/-- R469, R470, R471, R472: the enable and disable state machine of ports and channels; a port is named `(true, n)`, a
channel `(false, i)`. Where it goes beyond these rules it follows the model's own readings of log entry 58. -/
def Obligations.EnableAndDisable : Prop :=
  (∀ (p : Fin 8) (i : Instr) (c : HCmd) (o : Bool × Nat) (s : State),
    (i = .chEnable p ∧ Commanded s p 0x44 c ∧ c.clean [2 ^ 32 - 1] = true ∧ s.checkHandle 0 (c.w 1) = (.ok o.2, s) ∧
      (s.chan o.2).hp = p.val ∧ o.1 = false ∨
     i = .portEnable p ∧ Commanded s p 0x48 c ∧ c.clean [31] = true ∧ o = (true, c.w 1 % 32) ∧
      bit (s.hpPorts p) (c.w 1 % 32) = true) → Answers i s (fun t =>
      (s.objState o = 2 → t.objState o = 2 ∧ Completed t c 0 0) ∧
      (s.objState o ≠ 2 → t.host.recs = s.host.recs ∧
        (∃ d ∈ t.host.cmds, d.id = c.id ∧ d.held = .enable o.1 o.2)) ∧
      (s.objState o = 0 → t.objState o = 1) ∧ (s.objState o = 3 → t.objState o = 4) ∧
      (s.objState o = 1 ∨ s.objState o = 4 → t.objState o = s.objState o))) ∧
  (∀ (p : Fin 8) (i : Instr) (c : HCmd) (o : Bool × Nat) (s : State),
    (i = .chDisable p ∧ Commanded s p 0x45 c ∧ c.clean [2 ^ 32 - 1] = true ∧ s.checkHandle 0 (c.w 1) = (.ok o.2, s) ∧
      (s.chan o.2).hp = p.val ∧ o.1 = false ∨
     i = .portDisable p ∧ Commanded s p 0x49 c ∧ c.clean [31] = true ∧ o = (true, c.w 1 % 32) ∧
      bit (s.hpPorts p) (c.w 1 % 32) = true) → s.objState o < 5 → (∀ d ∈ s.host.cmds, d.id = c.id → d = c) →
    Answers i s (fun t =>
      (s.objState o = 0 → t.objState o = 0 ∧ Completed t c 0 0) ∧
      (s.objState o ≠ 0 → t.objState o = 3 ∧ ∃ d ∈ t.host.cmds, d.id = c.id ∧ d.held = .disable o.1 o.2) ∧
      (s.objState o = 1 ∨ s.objState o = 4 → ∀ d ∈ s.host.cmds, d.held = .enable o.1 o.2 → d.id ≠ c.id →
        s.ringEn d.r = true → d.gen = (s.ring d.r).gen → Completed t d 8 d.result) ∧
      (o.1 = false → s.objState o = 1 ∨ s.objState o = 2 → ∀ q ∈ t.host.posts, q.ch ≠ o.2))) ∧
  (∀ (n : Fin 32) (i : Instr) (v k : Nat) (s : State), s.pstate n = 1 →
    (i = .portOn n ∧ s.up (3 + n.val / 4) = true ∧ (s.laneMode n && (s.port n).rxOn) = false ∧ v = 2 ∧ k = 0 ∨
     i = .enableTimeout n ∧ tget 0 s.host.penAt n + 2 * 67108864000000 ≤ s.tb.elapsed ∧ v = 0 ∧ k = 9) →
    Answers i s (fun t => t.pstate n = v ∧ (∀ m, m ≠ n.val → t.pstate m = s.pstate m) ∧
      (∀ d ∈ s.host.cmds, d.held = .enable true n → s.ringEn d.r = true → d.gen = (s.ring d.r).gen →
        Completed t d k d.result) ∧ { t with host := s.host } = s)) ∧
  (∀ (ch : Fin 16384) (v k : Nat) (s : State), (s.chan ch).state = 1 →
    (s.entryCheck (s.chan ch).hp (s.chan ch) = 0 ∧ v = 2 ∧ k = 0 ∨
     s.entryCheck (s.chan ch).hp (s.chan ch) ≠ 0 ∧ v = 0 ∧ k = 3) →
    Answers (.channelOn ch) s (fun t => t.chan ch = { s.chan ch with state := v } ∧
      (∀ j, j ≠ ch.val → t.chan j = s.chan j) ∧
      (∀ d ∈ s.host.cmds, d.held = .enable false ch → s.ringEn d.r = true → d.gen = (s.ring d.r).gen →
        Completed t d k d.result) ∧ { t with host := s.host, pump := s.pump } = s)) ∧
  (∀ (n : Fin 32) (s : State), (s.pstate n = 3 ∨ s.pstate n = 4) → (s.port n).tx = none → (s.port n).ends = [] →
    (s.port n).rxOn = false → (s.port n).txTill.getD 0 ≤ s.tb.elapsed →
    Answers (.portDrainEnd n) s (fun t => t.pstate n = (if s.pstate n = 4 then 1 else 0) ∧ (t.port n).queues = [] ∧
      ∀ d ∈ s.host.cmds, d.held = .disable true n → s.ringEn d.r = true → d.gen = (s.ring d.r).gen →
        Completed t d 0 d.result)) ∧
  (∀ (ch : Fin 16384) (s : State), ((s.chan ch).state = 3 ∨ (s.chan ch).state = 4) → s.inflight ch = 0 →
    (∀ q ∈ s.host.posts, q.ch ≠ ch.val) → (∀ d ∈ s.host.cmds, ∀ e ∈ s.host.cmds, d.id = e.id → d = e) →
    Answers (.channelDrainEnd ch) s (fun t =>
      (t.chan ch).state = (if (s.chan ch).state = 4 then 1 else 0) ∧ (t.chan ch).blCount = 0 ∧
      ∀ d ∈ s.host.cmds, d.held = .disable false ch → s.ringEn d.r = true → d.gen = (s.ring d.r).gen →
        Completed t d 0 (d.result + (if s.host.cmds.find? (fun d => d.held == .disable false ch) = some d then
          (s.chanDrain ch).1 else 0))))

/-- R480, R481, R485, R486, R488, R489, R490, R494, R531: the lock commands of the host and the wellhead's own, leases
that run out, and the rewriting of what they leave. Where it goes beyond these rules it follows the model's own
readings of log entries 12, 121. -/
def Obligations.LockCommandsAndLeases : Prop :=
  (∀ (p : Fin 8) (c : HCmd) (n : Nat) (g : GLock) (s : State), Commanded s p 0x58 c → c.clean [1023, 0, 16383] = true →
    s.rank ≤ 9 + p.val → bit (s.hpRights p) 10 = true → n = c.w 1 → g = s.glock n → Answers (.lockgAcq p) s (fun t =>
      ((c.w 3 < 1 ∨ 16000 < c.w 3) → Completed t c 6 0 ∧ t.locks = s.locks) ∧
      (1 ≤ c.w 3 → c.w 3 ≤ 16000 → bit (s.gcfg n) (8 + p.val) = false → Completed t c 0 5 ∧ t.locks = s.locks) ∧
      (1 ≤ c.w 3 → c.w 3 ≤ 16000 → bit (s.gcfg n) (8 + p.val) = true → g.held = false →
        t.glock n = { owner := 128 + p.val, held := true, st := .live
                      expires := some (s.tb.elapsed + c.w 3 * 67108864000) } ∧
        Completed t c 0 (if g.exp then 1 else if g.abd then 2 else 0)) ∧
      (1 ≤ c.w 3 → c.w 3 ≤ 16000 → bit (s.gcfg n) (8 + p.val) = true → g.held = true → g.st = .live →
        t.glock n = (if g.owner = 128 + p.val then { g with expires := some (s.tb.elapsed + c.w 3 * 67108864000) } else g) ∧
        Completed t c 0 (if g.owner = 128 + p.val then 4 else 3)) ∧
      (∀ m, m ≠ n → t.glock m = s.glock m))) ∧
  (∀ (p : Fin 8) (c : HCmd) (n : Nat) (g : GLock) (s : State), Commanded s p 0x59 c → c.clean [1023] = true →
    s.rank ≤ 9 + p.val → bit (s.hpRights p) 10 = true → n = c.w 1 → g = s.glock n → Answers (.lockgRel p) s (fun t =>
      (g.held = true ∧ g.st = .live ∧ g.owner = 128 + p.val → t.glock n = { owner := 128 + p.val } ∧ Completed t c 0 0 ∧
        t.mf.entryQ = s.mf.entryQ ++ [{ src := 0x3B0 + n / 64, ev := true, rising := true, level := true
                                        from_ := s.strokes + 1 }]) ∧
      (¬(g.held = true ∧ g.st = .live ∧ g.owner = 128 + p.val) → t.glock n = g ∧ Completed t c 0 3 ∧
        bit t.locks.alarm 1 = true ∧ t.mf = s.mf))) ∧
  (∀ (c : HCmd) (n : Nat) (g : GLock) (s : State), Commanded s 0 0x5A c → c.clean [1023] = true →
    s.rank ≤ 9 → bit (s.hpRights 0) 10 = true → n = c.w 1 → g = s.glock n → Answers (.lockgForce 0) s (fun t =>
      (bit (s.gcfg n) 24 = true → t.glock n = g ∧ Completed t c 0 5) ∧
      (bit (s.gcfg n) 24 = false → g.held = true → t.glock n = { owner := g.owner, abd := true } ∧ Completed t c 0 0) ∧
      (bit (s.gcfg n) 24 = false → g.held = false → t.glock n = g ∧ t.locks = s.locks ∧ Completed t c 0 0))) ∧
  (∀ (p : Fin 8) (c : HCmd) (sp lb a w : Nat) (s u : State), Commanded s p 0x5B c →
    c.clean [2 ^ 32 - 1, 7, 16383] = true → s.rank ≤ 9 + p.val → bit (s.hpRights p) 10 = true → c.lockWord = some (sp, lb, a) →
    1 ≤ c.w 3 → c.w 3 ≤ 16000 → w = s.lockRead sp lb a → s.eccOf (lockMem sp lb) (a / 4) = none → bit w 8 = false →
    s.lockTake (128 + p.val) (c.w 3) sp lb a w = some u → Answers (.lockwAcq p) s (fun t => t.locks = u.locks ∧
      (∀ b, (t.lb b).resPend = (u.lb b).resPend) ∧ t.pump.cis = u.pump.cis ∧
      Completed t c 0 (if bit w 9 then 1 else if bit w 10 then 2 else 0))) ∧
  (∀ (m us sp lb a w : Nat) (s u : State), s.lockTake m us sp lb a w = some u → ∃ i, i < 1024 ∧ (s.lease i).st = .free ∧
    (u.lease i).st = .live ∧ (u.lease i).owner = m ∧ (u.lease i).expires = s.tb.elapsed + us * 67108864000 ∧
    (u.lease i).value = m + 2 ^ 8 + 2 ^ 12 * i + 2 ^ 24 * ((bits w 31 24 + 1) % 256) ∧
    (sp = 2 → readLE u.pump.cis a 4 = (u.lease i).value % 2 ^ 32) ∧ (∀ j, j ≠ i → u.lease j = s.lease j)) ∧
  (∀ (p : Fin 8) (c : HCmd) (sp lb a i w : Nat) (s : State), Commanded s p 0x5C c → c.clean [2 ^ 32 - 1, 7] = true →
    s.rank ≤ 9 + p.val → bit (s.hpRights p) 10 = true → c.lockWord = some (sp, lb, a) → w = s.lockRead sp lb a →
    s.eccOf (lockMem sp lb) (a / 4) = none → i = bits w 21 12 →
    Answers (.lockwRel p) s (fun t =>
      (bit w 8 = true → (s.lease i).names sp lb a w = true → (s.lease i).st = .live → (s.lease i).owner = 128 + p.val →
        t.lease i = {} ∧ Completed t c 0 0) ∧
      ((bit w 8 = false ∨ (s.lease i).names sp lb a w = false ∨ (s.lease i).owner ≠ 128 + p.val ∨ (s.lease i).st ≠ .live) →
        Completed t c 0 3 ∧ (∀ j, t.lease j = s.lease j) ∧ bit t.locks.alarm 1 = true))) ∧
  (∀ (k : Fin 2048) (e : Lease) (s : State), k.val < 1024 → e = s.lease k → s.rank = 0 → e.st = .live → e.expires ≤ s.tb.elapsed →
    Answers (.leaseExpiry k) s (fun t => t.lease k = { e with st := .expired, rewriteBy := s.strokes + 64 } ∧
      (∀ j, j ≠ k.val → t.lease j = s.lease j) ∧ t.locks.expiries = satInc 16 s.locks.expiries ∧
      bit t.locks.alarm 3 = true ∧ { t with locks := s.locks, evq := s.evq } = s)) ∧
  (∀ (k : Fin 2048) (n at_ : Nat) (g : GLock) (s : State), 1024 ≤ k.val → n = k.val - 1024 → g = s.glock n →
    s.rank = 0 → g.held = true → g.st = .live → g.expires = some at_ → at_ ≤ s.tb.elapsed → Answers (.leaseExpiry k) s (fun t =>
      t.glock n = { g with st := .expired } ∧ (∀ j, j ≠ n → t.glock j = s.glock j) ∧ bit t.locks.alarm 3 = true ∧
      { t with locks := s.locks, evq := s.evq } = s)) ∧
  (∀ (k : Fin 2048) (s : State), s.rank ≠ 0 → exec (.leaseExpiry k) s = .next s) ∧
  (∀ (k : Fin 2048) (e : Lease) (s : State), k.val < 1024 → e = s.lease k → (e.st = .expired ∨ e.st = .abandoned) →
    s.ecc = [] → e.space = 2 → readLE s.pump.cis e.addr 4 = e.value → Answers (.lockRewrite k) s (fun t =>
      t.lease k = {} ∧ readLE t.pump.cis e.addr 4 =
        bits e.value 7 0 + 2 ^ 24 * bits e.value 31 24 + (if e.st = .expired then 2 ^ 9 else 2 ^ 10))) ∧
  (∀ (k : Fin 2048) (n : Nat) (g : GLock) (s : State), 1024 ≤ k.val → n = k.val - 1024 → g = s.glock n →
    g.held = true → (g.st = .expired ∨ g.st = .abandoned) → Answers (.lockRewrite k) s (fun t =>
      t.glock n = { owner := g.owner, exp := g.st == .expired, abd := g.st == .abandoned } ∧
      t.mf.entryQ = s.mf.entryQ ++ [{ src := 0x3B0 + n / 64, ev := true, rising := true, level := true
                                      from_ := s.strokes + 1 }] ∧ { t with locks := s.locks, mf := s.mf } = s)) ∧
  (∀ (w : Word) (n c op : Nat) (i : Instr) (s u : State), n = bits w.toNat 9 0 →
    (i = .whLockAcquire w ∧ op = 1 ∧ (c, u) = s.groupAcquire 144 none n ∨
     i = .whLockRelease w ∧ op = 2 ∧ (c, u) = s.groupRelease 144 n 0 ∨
     i = .whLockForce w ∧ op = 3 ∧ (c, u) = s.groupForce 144 n) → Answers i s (fun t =>
      t.locks = u.locks ∧ bits (t.reg 0x0202C) 19 16 = c ∧ bits (t.reg 0x0202C) 9 0 = n ∧ bits (t.reg 0x0202C) 13 12 = op ∧
      t.rank = 17 ∧ { t with regs := s.regs, rank := s.rank } = { u with regs := s.regs, rank := s.rank })) ∧
  (∀ (n : Nat) (g : GLock) (s : State), g = s.glock n → bit (s.gcfg n) 16 = true → g.held = false →
    ((s.groupAcquire 144 none n).2.glock n) = { owner := 144, held := true, st := .live, expires := none })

==*==

EXERCISE BRIEF: Output the lines from the one with "locks := s.locks, mf" to the final line of the entries above, exactly as they stand, please, and nothing else.

RESULT OF THE EXERCISE:
                                      from_ := s.strokes + 1 }] ∧ { t with locks := s.locks, mf := s.mf } = s)) ∧
  (∀ (w : Word) (n c op : Nat) (i : Instr) (s u : State), n = bits w.toNat 9 0 →
    (i = .whLockAcquire w ∧ op = 1 ∧ (c, u) = s.groupAcquire 144 none n ∨
     i = .whLockRelease w ∧ op = 2 ∧ (c, u) = s.groupRelease 144 n 0 ∨
     i = .whLockForce w ∧ op = 3 ∧ (c, u) = s.groupForce 144 n) → Answers i s (fun t =>
      t.locks = u.locks ∧ bits (t.reg 0x0202C) 19 16 = c ∧ bits (t.reg 0x0202C) 9 0 = n ∧ bits (t.reg 0x0202C) 13 12 = op ∧
      t.rank = 17 ∧ { t with regs := s.regs, rank := s.rank } = { u with regs := s.regs, rank := s.rank })) ∧
  (∀ (n : Nat) (g : GLock) (s : State), g = s.glock n → bit (s.gcfg n) 16 = true → g.held = false →
    ((s.groupAcquire 144 none n).2.glock n) = { owner := 144, held := true, st := .live, expires := none })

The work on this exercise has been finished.